Page 1 of 1

Keep only the highest score for each subject

PostPosted: Fri Apr 18, 2008 9:19 am
by cbrio
I have exam data for which I want to keep only the highest score for each ID by subject.

Sample input:

bytes 1-9 represent the ID, 10-12 subject, 13-22 date, and 23-25 score (scores are character fields because they contain the values 000-100 and bbP, bbF, and Wbb (bbP is a higher score than Wbb, Wbb is a higher score than bbF; bbP is equivalent to scores GE 055, bbF is equivalent to scores LE 054).

12345678904806/10/2004065
12345678904801/10/2003048
12345678904806/10/2005086
12345678905901/10/2003bbP
12345678905906/10/2002bbF
12345678905901/10/2005bbW
98765432120306/10/2002000
98765432120306/10/2003025
98765432120301/10/2003048
98765432130406/10/2005Wbb
98765432130401/10/2006bbF

Desired output
12345678904806/10/2005086
12345678905901/10/2003bbP
98765432120301/10/2003048
98765432130406/10/2005Wbb


I tried using ICETOOL SELECT operator, but couldn't get it to work. Any suggestions would be greatly appreciated.

Thanks.
Cindy

Re: Keep only the highest score for each subject

PostPosted: Fri Apr 18, 2008 11:15 pm
by Frank Yaeger
Your description of which scores are higher than other scores is rather difficult to understand.

Please just list the scores in order from highest to lowest - something like (and I doubt this is correct):

bbP
Wbb
100
...
000
bbF

Re: Keep only the highest score for each subject

PostPosted: Mon Apr 21, 2008 7:55 am
by cbrio
Here's how I would rank them if I were selecting them by hand. Though I'm not entirely confident in this order because the decision rules are complex. (A score of W means that the test was not required, however, if they took the test and passed even though it is not required, we want to record this. But if they fail it, we don't want to penalize them for attempting it. The regular passing score is 65, scores between 55 and 64 are considered a variant pass, and anything below 55 is failing.) Numeric scores take precedence over P/F. Scores of W take precedence over failing scores (alpha or numeric).
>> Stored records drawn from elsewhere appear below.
-- ==== Sys2Proof/Machine/Depot.lean ====
section
/-! DEFINITION. The depot: state entries as 8-byte words, bytes of the 2 TiB window, whole-line requests and their
tags (R45, R83, R155). -/

namespace Sys2Proof.Machine

/-- The two-bit code of STATE (R155). -/
def EState.code : EState → Nat
  | .idle => 0
  | .pending => 1
  | .active => 2
  | .poisoned => 3

/-- The STATE of a code; 0b11 is POISONED (R156). -/
def EState.ofCode (c : Nat) : EState :=
  if c = 0 then .idle else if c = 1 then .pending else if c = 2 then .active else .poisoned

/-- One bit as a number. -/
def bitNat (b : Bool) : Nat := if b then 1 else 0

/-- The entry as stored (R155). -/
def Entry.toBits (e : Entry) : BitVec 64 :=
  BitVec.ofNat 64 (e.st.code * 2 ^ 62 + bitNat e.rerase * 2 ^ 61 + bitNat e.lvl * 2 ^ 60 + bitNat e.orig * 2 ^ 59
    + bitNat e.mark * 2 ^ 58 + bitNat e.park * 2 ^ 57 + bitNat e.en * 2 ^ 56 + bitNat e.mask * 2 ^ 55
    + bitNat e.typ * 2 ^ 54 + e.prio.toNat * 2 ^ 46 + bitNat e.rkind * 2 ^ 45 + e.route.toNat * 2 ^ 29
    + e.count.toNat * 2 ^ 13 + e.seq.toNat * 2 ^ 5)

/-- Read an entry from its stored word. -/
def Entry.ofBits (w : BitVec 64) : Entry :=
  { st := .ofCode (w.extractLsb' 62 2).toNat, rerase := w.getLsbD 61, lvl := w.getLsbD 60, orig := w.getLsbD 59,
    mark := w.getLsbD 58, park := w.getLsbD 57, en := w.getLsbD 56, mask := w.getLsbD 55, typ := w.getLsbD 54,
    prio := w.extractLsb' 46 8, rkind := w.getLsbD 45, route := w.extractLsb' 29 16, count := w.extractLsb' 13 16,
    seq := w.extractLsb' 5 8 }

/-- The number in bits `lo + n - 1 : lo` of a 16-byte record. -/
def recFld (r : Rec) (lo n : Nat) : Nat := (r.extractLsb' lo n).toNat

/-- The little-endian bytes of a number. -/
def leBytes : Nat → Nat → List Byte
  | 0, _ => []
  | n + 1, v => BitVec.ofNat 8 v :: leBytes n (v / 256)

/-- The number little-endian bytes spell (R3). -/
def ofLeBytes : List Byte → Nat
  | [] => 0
  | b :: r => b.toNat + 256 * ofLeBytes r

/-- The bytes of the state backing (R28, R83). -/
def backingBytes : Nat := 2 ^ 27

/-- Window offset `a` lies in the state backing. -/
def State.inBacking (s : State) (a : Nat) : Bool :=
  decide (s.img.depot.stateBase ≤ a) && decide (a < s.img.depot.stateBase + backingBytes)

/-- A byte of the depot. -/
def State.depByte (s : State) (a : Nat) : Byte :=
  if s.inBacking a then
    let o := a - s.img.depot.stateBase
    BitVec.ofNat 8 ((SMap.get Entry.init s.dep.backing (o / 8)).toBits.toNat / 2 ^ (8 * (o % 8)))
  else SMap.get 0 s.dep.mem a

/-- `n` bytes of the depot from offset `a`. -/
def State.depBytes (s : State) (a : Nat) : Nat → List Byte
  | 0 => []
  | n + 1 => s.depByte a :: s.depBytes (a + 1) n

/-- A little-endian number of `n` bytes at offset `a`. -/
def State.depNat (s : State) (a n : Nat) : Nat := ofLeBytes (s.depBytes a n)

/-- Write one byte outside the backing. -/
def State.setDepByte (s : State) (a : Nat) (b : Byte) : State :=
  { s with dep := { s.dep with mem := SMap.set 0 s.dep.mem a b } }

/-- Write bytes from offset `a`, outside the backing. -/
def State.setDepBytes (s : State) (a : Nat) : List Byte → State
  | [] => s
  | b :: r => (s.setDepByte a b).setDepBytes (a + 1) r

/-- Write eight entries of the backing: one line (R166). -/
def State.setBackingLine (s : State) (line : Nat) (es : List Entry) : State :=
  { s with dep := { s.dep with
      backing := (List.range 8).foldl (fun m k => SMap.set Entry.init m (8 * line + k) (es.getD k Entry.init))
        s.dep.backing } }

/-- The eight entries of a line of the backing. -/
def State.backingLine (s : State) (line : Nat) : List Entry :=
  (List.range 8).map (fun k => SMap.get Entry.init s.dep.backing (8 * line + k))

/-- A free depot tag: the manual does not say which of the free ones a request takes (R45). -/
def State.pickDepTag (s : State) : Option Nat :=
  let free := (List.range 1024).filter (fun t => (SMap.find s.dep.tags t).isNone)
  free[Config.depotTag s.dep.n % free.length]?

/-- A depot request can be made now: a tag is free, and no retune waits to stop FCLK (R45, R342). -/
def State.depReady (s : State) : Bool := !s.pwr.change.any (fun c => c.phase == .retune) && s.pickDepTag.isSome

/-- A request of the other direction is outstanding to a line: the request waits (R45). -/
def State.depClash (s : State) (write : Bool) (line : Nat) : Bool := s.dep.tags.any (fun t => t.2.line == line && t.2.write != write)

/-- What DEP_WDATA carries for the bytes of a line, the first one lowest. -/
def lineData (b : List Byte) : BitVec 512 := BitVec.ofNat 512 (ofLeBytes b)

/-- Make a depot request for a line: it takes a tag, goes to the port and counts as its traffic (R45, R394). None without
a free tag, while a retune waits to stop FCLK, and while a request of the other direction to the line is outstanding. -/
def State.depReq (s : State) (u : TagUse) (write : Bool) (line : Nat) (data : BitVec 512) : Option (Nat × State) :=
  match (if s.depReady && !s.depClash write line then s.pickDepTag else none) with
  | none => none
  | some t =>
    some (t, { s with dep := { s.dep with
      tags := SMap.insert s.dep.tags t (DepTag.mk u write line), n := s.dep.n + 1, out := s.dep.out ++ [DepOut.mk t write line data] } }.traffic 128 write 64)

/-- Read a line. -/
def State.depRead (s : State) (u : TagUse) (line : Nat) : Option (Nat × State) := s.depReq u false line 0

/-- Write the 64 bytes of a line, outside the backing. -/
def State.depWrite (s : State) (u : TagUse) (line : Nat) (bytes : List Byte) : Option (Nat × State) :=
  (s.depReq u true line (lineData bytes)).map (fun r => (r.1, r.2.setDepBytes (64 * line) (bytes.take 64)))

/-- The bytes of eight entries (R155, R166). -/
def entryBytes (es : List Entry) : List Byte := es.flatMap (fun e => leBytes 8 e.toBits.toNat)

/-- The line of the window that holds line `n` of the backing (R166). -/
def State.backLine (s : State) (n : Nat) : Nat := s.img.depot.stateBase / 64 + n

/-- Free a depot tag. -/
def State.freeDepTag (s : State) (t : Nat) : State :=
  { s with dep := { s.dep with tags := SMap.erase s.dep.tags t, out := s.dep.out.filter (fun x => x.tag ≠ t) } }

/-- A cycle of the depot port (R37, R46): the oldest request is taken, unless at P0 four of its direction went in the last
four cycles. DEP_REQ_READY is 1 (DESIGN CHOICE: no command of the table moves it). -/
def State.depPort (s : State) : State :=
  let push (x : Option Bool) : List (Option Bool) := (x :: s.dep.past).take 4
  match s.dep.out with
  | [] => if s.dep.past.isEmpty then s else { s with dep := { s.dep with past := push none } }
  | r :: rest =>
    if s.fld F.PWR_PERF_CUR = 0 && s.dep.past.length == 4 && s.dep.past.all (· == some r.write) then
      { s with dep := { s.dep with past := push none } }
    else { s with dep := { s.dep with out := rest, past := push (some r.write) } }

/-! ### Jobs -/

/-- A job of a kind. -/
def State.job (s : State) (k : JobKind) : Option Job := s.dep.jobs.find? (fun j => j.kind == k)

/-- Begin a job of `count` lines. -/
def State.startJob (s : State) (k : JobKind) (write : Bool) (base count : Nat) : State :=
  { s with dep := { s.dep with jobs := s.dep.jobs ++ [Job.mk s.dep.jobNo k write base count 0 false], jobNo := s.dep.jobNo + 1 } }

/-- Give up the jobs of some kinds; tags of their requests stay until the answers come. -/
def State.dropJobs (s : State) (p : JobKind → Bool) : State :=
  { s with dep := { s.dep with jobs := s.dep.jobs.filter (fun j => !p j.kind) } }

/-- Every request that a job has made is answered. -/
def State.jobAcked (s : State) (j : Job) : Bool :=
  !s.dep.tags.any (fun t => match t.2.use with | .job i _ => i == j.id | _ => false)

/-- A job is complete: every request has been made and answered. -/
def State.jobDone (s : State) (k : JobKind) : Bool := (s.job k).any (fun j => j.next == j.count && s.jobAcked j)

/-- The line of request `n` of a job: a record's header goes last; a persistent record's line 1 is the after-save marker;
headers lie one slot apart (R318, R354, R355). -/
def Job.line (j : Job) (n : Nat) : Nat :=
  j.base / 64 + match j.kind with
    | .save _ => if n + 1 = j.count then 0 else n + 1
    | .record => if n + 1 = j.count then 0 else n + 2
    | .headers => 2 ^ 17 * n
    | _ => n

end Sys2Proof.Machine
end

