-- ==== Sys2Proof/Machine/Contain.lean ====
section
/-! DEFINITION. State entries where they stand, the walks over a domain's entries, the removal of a domain's work from
every queue, the fence, the recording of an error and the halt (R155, R206, R312 to R314, R406 to R412). -/

namespace Sys2Proof.Machine

/-! ### Entries where they stand -/

/-- The line of an EID (R166). -/
def lineOf (eid : Nat) : Nat := eid / 8

/-- The newest victim-buffer copy of a line whose write has not been acknowledged (R167). -/
def State.victim (s : State) (n : Nat) : Option (List Entry) :=
  ((s.sst.victims.filter (fun v => v.line == n)).getLast?).map (·.entries)

/-- The entries of a line as the block holds them: in the cache, in the victim buffer, or in the backing. -/
def State.lineNow (s : State) (n : Nat) : List Entry :=
  match SMap.find s.sst.cache n with
  | some l => l.entries
  | none => (s.victim n).getD (s.backingLine n)

/-- The entry of an EID as the block holds it. -/
def State.entryNow (s : State) (eid : Nat) : Entry := (s.lineNow (lineOf eid)).getD (eid % 8) Entry.init

/-- Dirty lines of the state cache. -/
def State.dirtyLines (s : State) : List (Nat × Line) := s.sst.cache.filter (fun x => x.2.dirty)

/-- With persistence on, at most 51,072 lines are dirty (R347). -/
def State.dirtyFull (s : State) : Bool := decide (s.img.holdup.saveSlots ≠ 0) && decide (51072 ≤ s.dirtyLines.length)

/-- An input that would make one more line dirty waits: the victim buffer of 32 lines is full (R347). -/
def State.dirtyBlocked (s : State) : Bool := s.dirtyFull && decide (32 ≤ s.sst.victims.length)

/-- The partition of a line: that of the domain of its EIDs (R166). -/
def State.linePart (s : State) (n : Nat) : Nat :=
  (((List.range 8).filterMap (fun k => s.img.domainOf (8 * n + k))).head?).elim 0 (fun d => (s.img.domainEnt d).part)

/-- Sets of a partition (R166). -/
def State.partSets (s : State) (p : Nat) : Nat := 32 * s.img.units p

/-- The cache-wide number of a line's set. -/
def State.setIndex (s : State) (n : Nat) : Nat :=
  let p := s.linePart n
  32 * ((List.range p).map s.img.units).sum + n % max (s.partSets p) 1

/-- A running flush has yet to visit the set of a line, and so waits for its write (R170). -/
def State.flushAwaits (s : State) (n : Nat) : Bool := s.sst.flush.any (fun k => decide (k ≤ s.setIndex n))

/-- The least recently used dirty line moves to the victim buffer before one more becomes dirty (R347). -/
def State.capDirty (s : State) : State :=
  if !s.dirtyFull || s.dirtyBlocked then s
  else
    match s.dirtyLines.foldl (fun (b : Option (Nat × Line)) x =>
        match b with | none => some x | some y => if x.2.stamp < y.2.stamp then some x else b) none with
    | none => s
    | some (n, l) =>
      { s with sst := { s.sst with cache := SMap.insert s.sst.cache n { l with dirty := false },
                                   victims := s.sst.victims ++ [⟨n, l.entries, none, s.flushAwaits n⟩] } }

/-- Replace an entry of a cached line; the line becomes dirty. -/
def State.setCached (s : State) (eid : Nat) (e : Entry) : State :=
  match SMap.find s.sst.cache (lineOf eid) with
  | none => s
  | some l =>
    let s := if l.dirty then s else s.capDirty
    { s with sst := { s.sst with
        cache := SMap.insert s.sst.cache (lineOf eid) { l with entries := l.entries.set (eid % 8) e, dirty := true } } }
Passing scores (alpha or numeric) take precedence over W.

100
99
.
.
.
65
bbP
64
63
.
.
.
55
Wbb
54
53
52
.
.
.
0
bbF

Re: Keep only the highest score for each subject

PostPosted: Mon Apr 21, 2008 9:21 pm
by Frank Yaeger
If you're not sure of the "rules", then it's difficult to tell you how to encode them in a DFSORT job.

However, conceptually you can just add a new field with the score multiplied by 10 for the numeric values, and values in between for the non-numeric values: 645 for ' P', 545 for 'W ' and -01 for ' F'. You can then sort on the id and subject ascending and the new field descending to get the records in the correct order. Finally, you can use OUTFIL with SECTIONS and HEADER3 to get the records you want. Here's a DFSORT job that shows how to do that:

//S1    EXEC  PGM=ICEMAN
//SYSOUT    DD  SYSOUT=*
//SORTIN DD DSN=...  input file
//SORTOUT DD DSN=...  output file
//SYSIN    DD    *
  INREC IFTHEN=(WHEN=(23,3,CH,EQ,C'  P'),OVERLAY=(26:C'645')),
    IFTHEN=(WHEN=(23,3,CH,EQ,C'W'),OVERLAY=(26:C'545')),
    IFTHEN=(WHEN=(23,3,CH,EQ,C'  F'),OVERLAY=(26:C'-01')),
    IFTHEN=(WHEN=NONE,
      OVERLAY=(26:23,3,ZD,MUL,+10,TO=ZD,LENGTH=3))
  SORT FIELDS=(1,9,CH,A,10,3,CH,A,26,3,FS,D)
  OUTFIL REMOVECC,NODETAIL,
    BUILD=(1,25),
    SECTIONS=(1,12,
      HEADER3=(1,25))
/*

Re: Keep only the highest score for each subject

PostPosted: Tue Apr 22, 2008 9:27 pm
by cbrio
Thank you very much Frank.

I have one more question. Does the LENGTH=3 parameter refer to the length of the newly created multiple of the score?

Re: Keep only the highest score for each subject

PostPosted: Tue Apr 22, 2008 9:36 pm
by Frank Yaeger
Does the LENGTH=3 parameter refer to the length of the newly created multiple of the score?


Yes, it sets the length of the new score to 3 bytes (all we need) in positions 26-28. Without LENGTH=3, the length would be 15 by default.